It's true. I cling to my faith that the Creed is true. However, do not underestimate an antagonist's ability to reframe their villainy in their internal narrative. In real life, it isn't always helpful to tell yourself that they just want the best for everyone and are misguided as to what the best is. They may actually want the worst for you--but are convinced that desiring the worst for you is reasonable.

Not going to go into details about it, not going to name names, but... my husband and I are recently on the rebound from someone who fits the description. And the sad thing is, that someone probably has legitimate historical reasons for being broken in her particular ways. But she absolutely did not want the best for anyone; she merely was convinced that some of us were evil and out to get her and needed to be destroyed. Once you finally realize--and it can take a long time to realize--that this person expects her friends to make her the center of their lives, prioritized higher than preexisting friendships, than family, than marriage; and that her more obnoxious behavior, far from being unconscious, comprises active attempts to break up those preexisting relationships by which she feels threatened; that wrecks every pattern you have for interaction. You can no longer assume goodwill as a motive. You can no longer take for granted a beneficient common ground.

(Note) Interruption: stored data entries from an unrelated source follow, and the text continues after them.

/-- An open request (R374 to R376). A TLS client that fails in the handshake has no connection that could carry one (R387). -/
def sessionOpen (a : Ask) (client : ClientAuth) (d : Dev) : Dev :=
  let m := requestMsg 0x01 0 0 a
  let wrong : Bool := match slotOf a.session.toNat with
    | some n => !(slotsFor a.conn).contains n
    | none => false
  if wrong || (a.conn == .peer && !peerSessionMay d) then strayReply a (abortMsg m 0x11000014) d
  else if a.conn == .usb && a.data == [] then
    let (x, d) := freeNat d
    let challenge := leBytes 16 x
    strayReply a (replyMsg m challenge) (onSite (fun s => { s with challenge := some (challenge, d.time.now) }) d)
  else
    let identity := clientIdentity a client d
    let d := if a.conn == .usb then onSite (fun s => { s with challenge := none }) d else d
    match identity, a.conn with
    | none, .tls n => bump 0x1410 0x02 (closeTcp n d)
    | none, _ => strayReply a (abortMsg m 0x11000015) d
    | some id, _ =>
      let d := (all 6).foldl (fun d n =>
        if (d.site.sessions[n]).conn.isSome && (d.site.sessions[n]).identity == id then closeSession n (notice n 4 0 d) else d) d
      match (slotsFor a.conn).find? (fun n => (d.site.sessions[n]).conn.isNone) with
      | none => strayReply a (abortMsg m 0x11000010) d
      | some n => openSlot n a id d

/-- Whether a request reaches the dictionary server: the host island runs, on CAN FD the controller takes part in the bus
and the module holds the node ID that the frame names (R364, R366), and a TLS connection is there. -/
def reaches (c : Conn) (d : Dev) : Bool := up 0 d && (match c with
  | .can k _ => busOn k d && d.site.addr.state == .held
  | .tls n => (d.site.tls[n]).isSome
  | _ => true)
/-- The frame of a CAN FD request, where it is the next of the receive queues, is taken from them (R357). -/
def takeRequest (a : Ask) (m : DictMsg) (d : Dev) : Dev := match a.conn with
  | .can k _ =>
    let q := d.site.can[k]
    let content := canPad (leBytes 1 d.site.addr.id ++ dictBytes m)
    let mine : List CanFrame → Bool := fun l => match l with
      | f :: _ => funcCode f.id == 0xB && f.data == content
      | [] => false
    if mine q.rxq0 then onCan k (fun q => { q with rxq0 := q.rxq0.drop 1 }) d
    else if q.rxq0 == [] && mine q.rxq1 then onCan k (fun q => { q with rxq1 := q.rxq1.drop 1 }) d else d
  | _ => d

/-- OPEN_SESSION (R374 to R376). -/
def execOpenSession (a : Ask) (client : ClientAuth) (s : State) : Host.Outcome State Fault Refusal :=
  done s (if reaches a.conn s.dev then sessionOpen a client (takeRequest a (requestMsg 0x01 0 0 a) s.dev) else s.dev)

/-- SESSION_TIMEOUT (R377): no message for the session timeout; the partner's session closes with the peer link. -/
def execSessionTimeout (n : Fin 6) (s : State) : Host.Outcome State Fault Refusal :=
  let d := s.dev
  let x := d.site.sessions[n]
  done s (if x.conn.isNone then d
    else if n = 5 then (if d.pair.silentSince.isSome then closeSession n d else d)
    else closeSession n (reach (x.last + ms (nat d 0x1100 0x01)) d))

/-- USB_CHALLENGE_EXPIRY (R375): a challenge is valid for 10 s. -/
def execUsbChallengeExpiry (s : State) : Host.Outcome State Fault Refusal :=
  let d := s.dev
  done s (match d.site.challenge with
    | some (_, t) => onSite (fun s => { s with challenge := none }) (reach (t + sec 10) d)
    | none => d)

/-- Whether the field side has a slot as open for another client. -/
def openForOther (n : Fin 6) (digest : List Byte) (d : Dev) : Bool := match d.site.fieldSession[n] with
  | some x => x.2 != digest
  | none => false
/-- What the field side does at a session notice: at a closing it releases what the session holds, and so at an opening of a slot that it
still has as open for another client (R377, R381). -/
def fieldNotice (n : SessionChange) (d : Dev) : Dev :=
  if n.opening then
    onSite (fun s => { s with fieldSession := upd s.fieldSession n.session (fun _ => some (n.transport, n.digest)) })
      (if openForOther n.session n.digest d then fieldForgets n.session d else d)
  else fieldForgets n.session d
/-- SESSION_NOTICE (R29, R375, R381): the field side learns of an opening or a closing. -/
def execSessionNotice (m : TenonMsg) (n : SessionChange) (s : State) : Host.Outcome State Fault Refusal :=
  let (d, ok) := receive .hf m s.dev
  done s (if !ok || hdrType m.header ≠ 0x07 then d else fieldNotice n d)

/-! Groups (R378 to R381). -/

/-- The group numbers of Table 12.13. -/
def isGroup (g : Nat) : Bool := (1 ≤ g && g ≤ 6) || (0x10 ≤ g && g ≤ 0x1B) || (0x20 ≤ g && g ≤ 0x2B) || (0x30 ≤ g && g ≤ 0x3B)

/-- The group of an OWN entry or a listed CMD entry (Table 12.13); none where it belongs to none. -/
def groupOf (idx sub : Nat) : Option Nat :=
  let hi := idx / 256
  if hi = 0x24 then
    let k := (idx - 0x2400) / 16
    let t := idx % 16
    if 12 ≤ k then none
    else if t = 1 ∧ ((2 ≤ sub ∧ sub ≤ 7) ∨ sub = 0x0A ∨ sub = 0x0B) then some (0x10 + k)
    else if t = 5 ∧ 1 ≤ sub ∧ sub ≤ 4 then some (0x10 + k) else none
  else if hi = 0x30 then
    let k := (idx - 0x3000) / 16
    if k < 12 ∧ idx % 16 = 3 ∧ 1 ≤ sub ∧ sub ≤ 3 then some (0x20 + k) else none
  else if 0x3120 ≤ idx ∧ idx < 0x312C ∧ sub = 1 then some (0x30 + (idx - 0x3120))
  else if 0x3830 ≤ idx ∧ idx < 0x383C ∧ sub = 7 then some (0x30 + (idx - 0x3830))
  else if (idx = 0x2810 ∧ sub = 0x0D) ∨ (idx = 0x2811 ∧ 1 ≤ sub ∧ sub ≤ 3) ∨ (idx = 0x2812 ∧ 1 ≤ sub ∧ sub ≤ 12) ∨ (idx = 0x2817 ∧ sub = 0x0B)
    then some 1
  else if 0x2200 ≤ idx ∧ idx < 0x2218 ∧ sub = 2 then some 2
  else if idx = 0x4410 ∨ idx = 0x4411 ∨ (idx = 0x4400 ∧ (sub = 4 ∨ sub = 5)) then some 3
  else if 0x2640 ≤ idx ∧ idx < 0x264C ∧ sub = 9 then some 4
  else if 0x2680 ≤ idx ∧ idx < 0x269C then
    let g := idx - 0x2680
    if 12 ≤ g ∧ g < 24 ∧ sub = 6 then some 4
    else if 24 ≤ g ∧ (sub = 6 ∨ (0x0C ≤ sub ∧ sub ≤ 0x0F)) then some 5 else none
  else if 0x2700 ≤ idx ∧ idx ≤ 0x2714 then
    match rowOf idx sub with
    | some r => if r.acc = .own ∨ r.acc = .cmd then some 5 else none
    | none => none
  else none

/-- The owner of a group as the host side has it: of group 0x06 its own record, of any other what was last reported across the barrier
(R381). -/
def ownerOf (g : Nat) (d : Dev) : Nat := if h : g < 60 then (if g = 6 then d.site.owners[g] else d.site.ownersSeen[g]) else 0
/-- The owner of a group by the field-side port's table (R29). -/
def fieldOwner (g : Nat) (d : Dev) : Nat := if h : g < 60 then d.site.owners[g] else 0

/-- A group's owner set in the table that holds it. -/
def setOwner (g n : Nat) (d : Dev) : Dev :=
  if h : g < 60 then onSite (fun s => { s with owners := upd s.owners ⟨g, h⟩ (fun _ => n) }) d else d

/-- A group released by force (R380): counted and logged, and its former owner told. -/
def forced (g o : Nat) (d : Dev) : Dev :=
  let d := bump 0x1104 0x03 d
  let d := match slotOf o with
    | some i => notice i 3 g d
    | none => d
  raise 0 .groupForced (evData [(1, g), (1, o)]) d

/-- A claim, release or query at the table that holds the group (R379 to R381): the response data, or an abort code. -/
def groupService (service g n : Nat) (force : Bool) (d : Dev) : Dev × Except Nat (List Byte) :=
  let o := fieldOwner g d
  match service with
  | 0x20 => if o = 0 ∨ o = n then (setOwner g n d, .ok []) else (d, .error 0x11000012)
  | 0x21 =>
    if force ∧ n ≠ 5 then (d, .error 0x1100001E)
    else if (o = n ∧ o ≠ 0) ∨ (force ∧ o ≠ 0) then (setOwner g 0 d, .ok [])
    else (d, .error 0x11000013)
  | _ => (d, .ok (leBytes 1 o))

/-- A claim, release or query on the host side (R381): group 0x06 it serves itself; any other only where the barrier is there and the
field-side port runs. -/
def hostGroup (service g n : Nat) (force : Bool) (d : Dev) : Dev × Except Nat (List Byte) :=
  if !isGroup g then (d, .error 0x1100001F)
  else if g ≠ 6 then (d, .error (if barrierLost d then 0x10000022 else 0x10000021))
  else
    let o := fieldOwner g d
    let x := groupService service g n force d
    (if service = 0x21 ∧ o ≠ n ∧ x.2.isOk then forced g o x.1 else x.1, x.2)

/-- What the host side learns from the field side's answer to a claim or a release (0x1103, R380). -/
def groupHeard (service g n : Nat) (d : Dev) : Dev :=
  if h : g < 60 then
    let o := d.site.ownersSeen[g]
    let d := onSite (fun s => { s with ownersSeen := upd s.ownersSeen ⟨g, h⟩ (fun _ => if service = 0x20 then n else 0) }) d
    if service = 0x21 ∧ o ≠ n ∧ o ≠ 0 then forced g o d else d
  else d

end Sys2Proof.Machine
end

The point here is not "poor pitiful me, I have seen Evil." The point here is, realistic evil--or a damn good facsimile thereof--comes in all different flavors. A villain needn't be a misguided philanthropist or a self-described benevolent dictator to be three-dimensional. Sometimes the villain has an unjustified persecution complex, or an overdeveloped sense of vigilante-ism. And whatever the flavor, it's valuable to recognize a villain when it shows up in your life. Not just because you're better off wasting less time and energy on people like that (really; the self-defense mechanisms by which we manage them in our lives can be actively bad for the soul), but also because once you recognize it, you, for certain writerly values of the word "you," can use it.

'Cause when you're a writer, and you find yourself losing at the games of life, that's your consolation prize.

So I've got bad guys in The Golden Bridle. I've got a high school clique leader who's downright nasty. I've got the protagonist's boyfriend who uses the protagonist in all the worst ways. I've even got the protagonist herself, who starts off the novel in her guise as Bad-Ass Cool Chick, a guise she's build out of self-defense over the years. None of these people are motivated by wanting the best for everyone. They want the best for themselves, and they treat others poorly, and they rationalize their poor treatment of others as being the only way to give themselves the best, which of course they're convinced they deserve.

And when I stopped to think about it, I realize that many of the examples raised in the USENET thread I'm linking you to here, as well as the example I mention from my own life, they've got threads of behavior and rationalization that make sense in the context of my bad guys. And I thought, damn. These people are so right.

So I'm passing on the link as a public service to writers everywhere. Enjoy.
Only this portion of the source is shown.